Dataset entries:
•••

-- ==== Sys2Proof/Machine/Ops.lean ====
section
/-! DEFINITION. The named operations over the state: registers, code parameters, how a command ends, and what the port
does (`00_scope.md` R14; `10_state.md`; `60_exceptions.md` R263; `70_reset_and_hazards.md`). -/

namespace Sys2Proof.Machine

/-! ### Registers and parameters -/

/-- `MAT[r]`. No register is hardwired (`10_state.md` R25). -/
def State.reg (s : State) (r : RegIdx) : MatReg := s.mat[r.val]

/-- `MAT[r] <- A`: size and elements together (`10_state.md` R22). -/
def State.setReg (s : State) (r : RegIdx) (A : Mat) : State := { s with mat := s.mat.set r.val (.full A) }

/-- N_MAX, the largest matrix dimension (`00_scope.md` R7). -/
def nMax (cfg : Config) : Nat := 2 ^ cfg.mMax.toNat - 1

/-- K_MAX, the largest k (`00_scope.md` R7). -/
def kMax (cfg : Config) : Nat := nMax cfg - cfg.mMax.toNat

/-- CODE_N, derived from CODE_M (`10_state.md` R28). -/
def State.codeN (s : State) : Nat := if s.codeM = 0 then 0 else codeLen s.codeM.toNat

/-- CODE_K, derived from CODE_M (`10_state.md` R28). -/
def State.codeK (s : State) : Nat := if s.codeM = 0 then 0 else wordLen s.codeM.toNat

/-- Load the code of m parity bits: the three code registers and CODE_M (`41_code_construction.md` R140). -/
def State.loadCode (s : State) (m : Nat) : State :=
  { (((s.setReg 0 (gMat m)).setReg 1 (hMat m)).setReg 2 (rMat m)) with codeM := BitVec.ofNat 8 m }

/-! ### How a command ends -/

/-- `respond(v)`: result OK, DATA_OUT = v (`00_scope.md` R14). -/
def State.respond (s : State) (v : DataWord) : State := { s with rsp := some ⟨.ok, v⟩ }

/-- `raise E`: none of the command's writes, STICKY_ERR set, result E with DATA_OUT = 0, and the core ready for the next
command. This is all that taking an error does: no state is saved, no mode changes, there is no vector and no return
(`60_exceptions.md` R263, R267, R268). -/
def State.raise (s : State) (e : CmdError) : State := { s with stickyErr := true, rsp := some ⟨.error e, 0⟩ }

/-- Perform a command on `s`: its checks and its computation give either the state with its writes and DATA_OUT, which are
committed together, or the first error, which is raised on `s` (`10_state.md` R35). -/
def perform (s : State) (x : Except CmdError (State × DataWord)) : Host.Outcome State Fault Refusal :=
  match x with
  | .ok (t, v) => .next (t.respond v)
  | .error e => .next (s.raise e)

/-! ### The port -/

/-- cmd_ready: the core takes a command when no response waits to be taken (`70_reset_and_hazards.md` R296). -/
def State.cmdReady (s : State) : Bool := s.rsp.isNone

/-- rsp_valid: a response waits to be taken (`70_reset_and_hazards.md` R295). -/
def State.rspValid (s : State) : Bool := s.rsp.isSome

/-- The host takes the response, if one waits; otherwise nothing transfers (`70_reset_and_hazards.md` R295; log
entry 5). -/
def State.takeResponse (s : State) : State := { s with rsp := none, taken := s.taken ++ s.rsp.toList }

/-- Reset: every piece of the core's state at its reset value and no response pending; the configuration and the host are
as they were (`10_state.md` R37, `70_reset_and_hazards.md` R290; log entry 6). -/
def State.applyReset (s : State) : State :=
  { State.init s.cfg with inbox := s.inbox, taken := s.taken }

end Sys2Proof.Machine
end

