-- ==== Sys2Proof/Certificates/Slice0/Obligations.lean ====
section
/-! DEFINITION. The statements for the provers, from the numbered rules of spec/. -/

open Sys2Proof Sys2Proof.Machine

/-! ### Encoding (`30_encoding.md`) -/

/-- R79, R81: encoding is the inverse of decoding on legal commands, for every operand value. -/
def Obligations.DecodeOfEncodeIsTheInstruction : Prop :=
  ∀ i : Instr, i.wellFormed = true → decode (encode i) = .instr i

/-- R78, R81: a legal word is the encoding of the instruction it decodes to, so no two words encode one instruction; with
MWROW and MWCOL the DATA_IN word is kept too. -/
def Obligations.EveryLegalWordIsAnEncoding : Prop :=
  ∀ (c : Command) (i : Instr), decode c = .instr i →
    i.wellFormed = true ∧ (encode i).word = c.word ∧
    (i.op = .mwrow ∨ i.op = .mwcol → (encode i).dataIn = c.dataIn)

/-- R73, R74, R75: a row's match and mask hold of a word exactly when its opcode is the row's and every field that the
field table marks 0 is 0. -/
def Obligations.MasksAgreeWithTheFieldTable : Prop :=
  ∀ (o : Op) (w : CmdWord), o.hits w = true ↔ fieldOp w = o.code ∧ o.zeroFields w

/-- R74: no word matches two rows. -/
def Obligations.NoWordMatchesTwoRows : Prop :=
  ∀ (w : CmdWord) (o o' : Op), o.hits w = true → o'.hits w = true → o = o'

/-- R75, R76, R77, R80: which words are illegal, for which reason, and that each ends in IllegalCommand and writes nothing
but STICKY_ERR. -/
def Obligations.IllegalWordsExactly : Prop :=
  ∀ c : Command,
    (decode c = .illegal .reservedOpcode ↔ 14 ≤ (fieldOp c.word).toNat) ∧
    (decode c = .illegal .mustBeZero ↔
      (fieldOp c.word).toNat < 14 ∧ ∀ o : Op, ¬ (fieldOp c.word = o.code ∧ o.zeroFields c.word)) ∧
    (decode c = .illegal .sameDestination ↔
      fieldOp c.word = Op.decode.code ∧ Op.decode.zeroFields c.word ∧ fieldRd c.word = fieldRs2 c.word) ∧
    (∀ (why : Illegal) (s : State), decode c = .illegal why →
      ∃ t, runCommand c s = .next t ∧ Failed s t .illegalCommand)

/-- R31: DATA_IN is read by MWROW and MWCOL only. -/
def Obligations.OnlyRowAndColumnWritesReadDataIn : Prop :=
  ∀ (w : CmdWord) (d d' : DataWord), fieldOp w ≠ Op.mwrow.code → fieldOp w ≠ Op.mwcol.code →
    ∀ s : State, runCommand ⟨w, d⟩ s = runCommand ⟨w, d'⟩ s
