/-- R reads no parity position, so a flip there does not change what it extracts (`44_decoder.md` R188). -/
theorem rMat_mmul_correct_two_pow (i : Nat) :
    mmul (rMat m) (correct (codeLen m) x (2 ^ i)) = mmul (rMat m) x := by
  refine Mat.ext_get rfl (correct_cols ..) fun t (ht : t < wordLen m) j (hj : j < (correct ..).cols) => ?_
  rw [correct_cols] at hj
  obtain rfl : j = 0 := by omega
  obtain ⟨h1, hn⟩ := dataPos_bounds (Nat.le_add_left 1 t) ht
  have hdata : dataPos m (t + 1) ≠ 2 ^ i :=
    isParityPos_eq_false_iff.mp (isParityPos_dataPos (Nat.le_add_left 1 t) ht) i
  calc (mmul (rMat m) (correct (codeLen m) x (2 ^ i))).get t 0
      = (correct (codeLen m) x (2 ^ i)).get (dataPos m (t + 1) - 1) 0 :=
        get_rMat_mmul (t := t + 1) (Nat.le_add_left 1 t) ht ((correct_cols ..).symm ▸ hj)
    _ = x.get (dataPos m (t + 1) - 1) 0 := by
        rw [get_correct _ hr hc (by omega), Nat.sub_add_cancel h1, decide_eq_false hdata, Bool.xor_false]
    _ = (mmul (rMat m) x).get t 0 := (get_rMat_mmul (t := t + 1) (Nat.le_add_left 1 t) ht hj).symm

end syndrome

/-! ### Two flipped positions (`44_decoder.md` R187) -/

/-- The syndrome integer of a codeword with positions a and b flipped. -/
theorem toInt_syndrome_double_flip {m a b : Nat} {c : Mat} (hr : c.rows = codeLen m) (hc : c.cols = 1)
    (hH : mmul (hMat m) c = Mat.zero m 1) (ha1 : 1 ≤ a) (han : a ≤ codeLen m) (hb1 : 1 ≤ b) (hbn : b ≤ codeLen m) :
    toInt (mmul (hMat m) (madd (madd c (unitVec (codeLen m) a)) (unitVec (codeLen m) b))) = a ^^^ b := by
  rw [toInt_syndrome_flip (x := madd c _) hr hc hb1 hbn, toInt_syndrome_flip hr hc ha1 han, hH, toInt_zero,
    Nat.zero_xor]

/-- Flips at two further positions do not undo a flip at position a. -/
theorem ne_of_flipped {n a b d : Nat} {c : Mat} (hr : c.rows = n) (hc : c.cols = 1) (h1 : 1 ≤ a) (hn : a ≤ n)
    (hb : a ≠ b) (hd : a ≠ d) : madd (madd (madd c (unitVec n a)) (unitVec n b)) (unitVec n d) ≠ c := by
  intro h
  have hl : a - 1 < n := by omega
  have hget := congrArg (·.get (a - 1) 0) h
  rw [get_madd_unitVec (x := madd (madd c _) _) hr hc hl, get_madd_unitVec (x := madd c _) hr hc hl,
    get_madd_unitVec hr hc hl, Nat.sub_add_cancel h1] at hget
  simp [hb, hd] at hget

/-! ### DECODE (`44_decoder.md` R180) -/

theorem completed_respond_setReg_setReg (s : State) (rd rc : RegIdx) (A B : Mat) (out : DataWord) :
    Completed s (((s.setReg rd A).setReg rc B).respond out) [rd, rc] out := by
  refine .of_respond (fun r hr => ?_) rfl rfl rfl rfl rfl
  obtain ⟨hrd, hrc⟩ : r ≠ rd ∧ r ≠ rc := by simpa using hr
  rw [State.reg_setReg_ne _ _ hrc, State.reg_setReg_ne _ _ hrd]

theorem Completed.codeN {s t : State} {written : List RegIdx} {out : DataWord} (h : Completed s t written out) :
    t.codeN = s.codeN := by
  simp only [State.codeN, h.codeM]

section decode
variable {s : State} {rd rc rs1 : RegIdx} (hinv : s.Inv) (hm : s.codeM ≠ 0) (hne : rd ≠ rc) (hrd : 3 ≤ rd.val)
  (hrc : 3 ≤ rc.val)
include hinv hm hne hrd hrc

/-- Under a constructed code DECODE of any n×1 vector completes: it answers the syndrome integer and writes the
corrected vector and what R extracts from it. -/
theorem exec_decode_completed {x : Mat} {idx : Nat} (hx : s.reg rs1 = .full x) (hr : x.rows = s.codeN)
    (hc : x.cols = 1) (hidx : toInt (mmul (hMat s.codeM.toNat) x) = idx) :
    ∃ t, exec (.decode rd rc rs1) s = .next t ∧ Completed s t [rd, rc] (BitVec.ofNat 256 idx) ∧
      t.reg rd = .full (mmul (rMat s.codeM.toNat) (correct s.codeN x idx)) ∧
      t.reg rc = .full (correct s.codeN x idx) := by
  obtain ⟨-, -, -, hH, hR⟩ := hinv.code hm
  have hcols : codeLen s.codeM.toNat = x.rows := (hr.trans (State.codeN_of_ne hm)).symm
  subst hidx
  exact ⟨_, execDecode_ok hne hrd hrc hm hx hH hR hr hc hcols hcols, completed_respond_setReg_setReg ..,
    reg_respond_setReg _ _ (State.reg_setReg_self ..) hne, reg_respond_setReg_self ..⟩

/-- DECODE of a codeword with position p flipped, or nothing for p = 0, answers p and gives back the codeword and its
word (`44_decoder.md` R185). -/
theorem exec_decode_codeword {c : Mat} {p : Nat} (hx : s.reg rs1 = .full (correct s.codeN c p)) (hp : p ≤ s.codeN)
    (hr : c.rows = s.codeN) (hc : c.cols = 1) (hH : mmul (hMat s.codeM.toNat) c = Mat.zero s.codeM.toNat 1) :
    ∃ t, exec (.decode rd rc rs1) s = .next t ∧ Completed s t [rd, rc] (BitVec.ofNat 256 p) ∧
      t.reg rd = .full (mmul (rMat s.codeM.toNat) c) ∧ t.reg rc = .full c := by
  have hidx : toInt (mmul (hMat s.codeM.toNat) (correct s.codeN c p)) = p := by
    rw [State.codeN_of_ne hm] at hr hp ⊢
    rw [toInt_syndrome_correct hr hc hp, hH, toInt_zero, Nat.zero_xor]
  have h := exec_decode_completed hinv hm hne hrd hrc hx ((correct_rows ..).trans hr) ((correct_cols ..).trans hc) hidx
  rwa [correct_correct] at h

/-- DECODE of a codeword answers 0 and gives back the codeword and its word (`44_decoder.md` R186). -/
theorem exec_decode_unflipped {c : Mat} (hx : s.reg rs1 = .full c) (hr : c.rows = s.codeN) (hc : c.cols = 1)
    (hH : mmul (hMat s.codeM.toNat) c = Mat.zero s.codeM.toNat 1) :
    ∃ t, exec (.decode rd rc rs1) s = .next t ∧ Completed s t [rd, rc] 0 ∧
      t.reg rd = .full (mmul (rMat s.codeM.toNat) c) ∧ t.reg rc = .full c :=
  exec_decode_codeword hinv hm hne hrd hrc (by rwa [correct_zero]) (Nat.zero_le _) hr hc hH

end decode

/-- ENCODE leaves the core ready to decode what it wrote: the code and the invariant stay, and the destination holds a
codeword from which R extracts the word. -/
theorem exec_encode_codeword {s : State} {rd rs1 : RegIdx} {w : Mat} (hinv : s.Inv) (hm : s.codeM ≠ 0)
    (hrd : 3 ≤ rd.val) (hw : s.reg rs1 = .full w) (hr : w.rows = s.codeK) (hc : w.cols = 1) :
    ∃ t c, exec (.encode rd rs1) s = .next t ∧ Completed s t [rd] 0 ∧ t.Inv ∧ t.reg rd = .full c ∧
      c.rows = s.codeN ∧ c.cols = 1 ∧ mmul (hMat s.codeM.toNat) c = Mat.zero s.codeM.toNat 1 ∧
      mmul (rMat s.codeM.toNat) c = w := by
  obtain ⟨t, hexec, hdone, hreg⟩ := exec_encode_completed hinv hm hrd hw hr hc
  exact ⟨t, _, hexec, hdone, (InstrEnds.of_exec hexec).inv hinv, hreg, (State.codeN_of_ne hm).symm, hc,
    hc ▸ hMat_mmul_codeword _ w, rMat_mmul_codeword (hr.trans (State.codeK_of_ne hm))⟩

end Sys2Proof.Machine
end

section
/-! PROOFS. The obligations of `44_decoder.md`. -/

namespace Sys2Proof.Machine

/-- Settles O51: DECODE completes with the integer of `H · x`, the vector corrected by it and R times that. -/
theorem decodeTakesItsFiveSteps : Obligations.DecodeTakesItsFiveSteps := by
  intro s rd rc rs1 x hinv hm hne hrd hrc hx hr hc
  obtain ⟨t, hexec, hdone, hw, hy⟩ := exec_decode_completed hinv hm hne hrd hrc hx hr hc rfl
  have hycols := (correct_cols s.codeN x (toInt (mmul (hMat s.codeM.toNat) x))).trans hc
  refine ⟨t, _, _, _, hexec, hdone, hw, hy, ?_, fun i hi => ?_, (correct_rows ..).trans hr, hycols,
    fun l hl => get_correct _ hr hc hl, (State.codeK_of_ne hm).symm, hycols, fun u h1 hk => ?_⟩
  · exact (toInt_syndrome_le _ x).trans_eq (State.codeN_of_ne hm).symm
  · rw [State.codeN_of_ne hm, testBit_syndrome hi hc]
  · rw [State.codeK_of_ne hm] at hk
    exact get_rMat_mmul h1 hk (Nat.one_pos.trans_eq hycols.symm)

/-- Settles O52: ENCODE leaves a codeword, INJECT flips position pos of it, and DECODE finds that flip and undoes it. -/
theorem singleErrorIsCorrected : Obligations.SingleErrorIsCorrected := by
  intro s w c e x y pos word hinv hm hc he hx hy hne hw hr hcols h1 hn
  obtain ⟨t1, code, hexec1, hdone1, hinv1, hcode, hrows, hcol, hH, hR⟩ := exec_encode_codeword hinv hm hc hw hr hcols
  rw [← hdone1.codeM] at hm hH hR
  rw [← hdone1.codeN] at hn hrows
  obtain ⟨t2, hexec2, hdone2, hflip⟩ := exec_inject_completed hm he hcode h1 hn hrows hcol
  have hinv2 := (InstrEnds.of_exec hexec2).inv hinv1
  rw [← correct_of_ne_zero (Nat.one_le_iff_ne_zero.mp h1)] at hflip
  rw [← hdone2.codeM] at hm hH hR
  rw [← hdone2.codeN] at hn hrows hflip
  obtain ⟨t3, hexec3, hdone3, hword, hcorrected⟩ := exec_decode_codeword hinv2 hm hne hx hy hflip hn hrows hcol hH
  exact ⟨t1, t2, t3, hexec1, hexec2, hexec3, hdone3.rsp, by rw [hword, hR, hw], hcorrected.trans hcode.symm,
    by rw [hdone3.stickyErr, hdone2.stickyErr, hdone1.stickyErr]⟩

/-- Settles O53: DECODE finds no flip in a codeword, and ENCODE leaves one from which R extracts the word. -/
theorem codewordDecodesUnchanged : Obligations.CodewordDecodesUnchanged := by
  refine ⟨fun s x y r c hinv hm hx hy hne hreg hr hc hH => ?_,
    fun s w c x y word hinv hm hc hx hy hne hw hr hcols => ?_⟩
  · obtain ⟨t, hexec, hdone, hword, hcode⟩ := exec_decode_unflipped hinv hm hne hx hy hreg hr hc hH
    exact ⟨t, hexec, hdone.rsp, hcode, hword, hdone.stickyErr⟩
  · obtain ⟨t1, code, hexec1, hdone1, hinv1, hcode, hrows, hcol, hH, hR⟩ := exec_encode_codeword hinv hm hc hw hr hcols
    rw [← hdone1.codeM] at hm hH hR
    rw [← hdone1.codeN] at hrows
    obtain ⟨t2, hexec2, hdone2, hword, hunchanged⟩ := exec_decode_unflipped hinv1 hm hne hx hy hcode hrows hcol hH
    exact ⟨t1, t2, hexec1, hexec2, hdone2.rsp, by rw [hword, hR, hw], hunchanged.trans hcode.symm⟩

•••

### What you need to do
Give back the lines of the data exactly as they are written, from the first line through the line containing "def State.reg (s".

### Solution for this problem
-- ==== Sys2Proof/Machine/Ops.lean ====
section
/-! DEFINITION. The named operations over the state: registers, code parameters, how a command ends, and what the port
does (`00_scope.md` R14; `10_state.md`; `60_exceptions.md` R263; `70_reset_and_hazards.md`). -/

namespace Sys2Proof.Machine

/-! ### Registers and parameters -/

/-- `MAT[r]`. No register is hardwired (`10_state.md` R25). -/
def State.reg (s : State) (r : RegIdx) : MatReg := s.mat[r.val]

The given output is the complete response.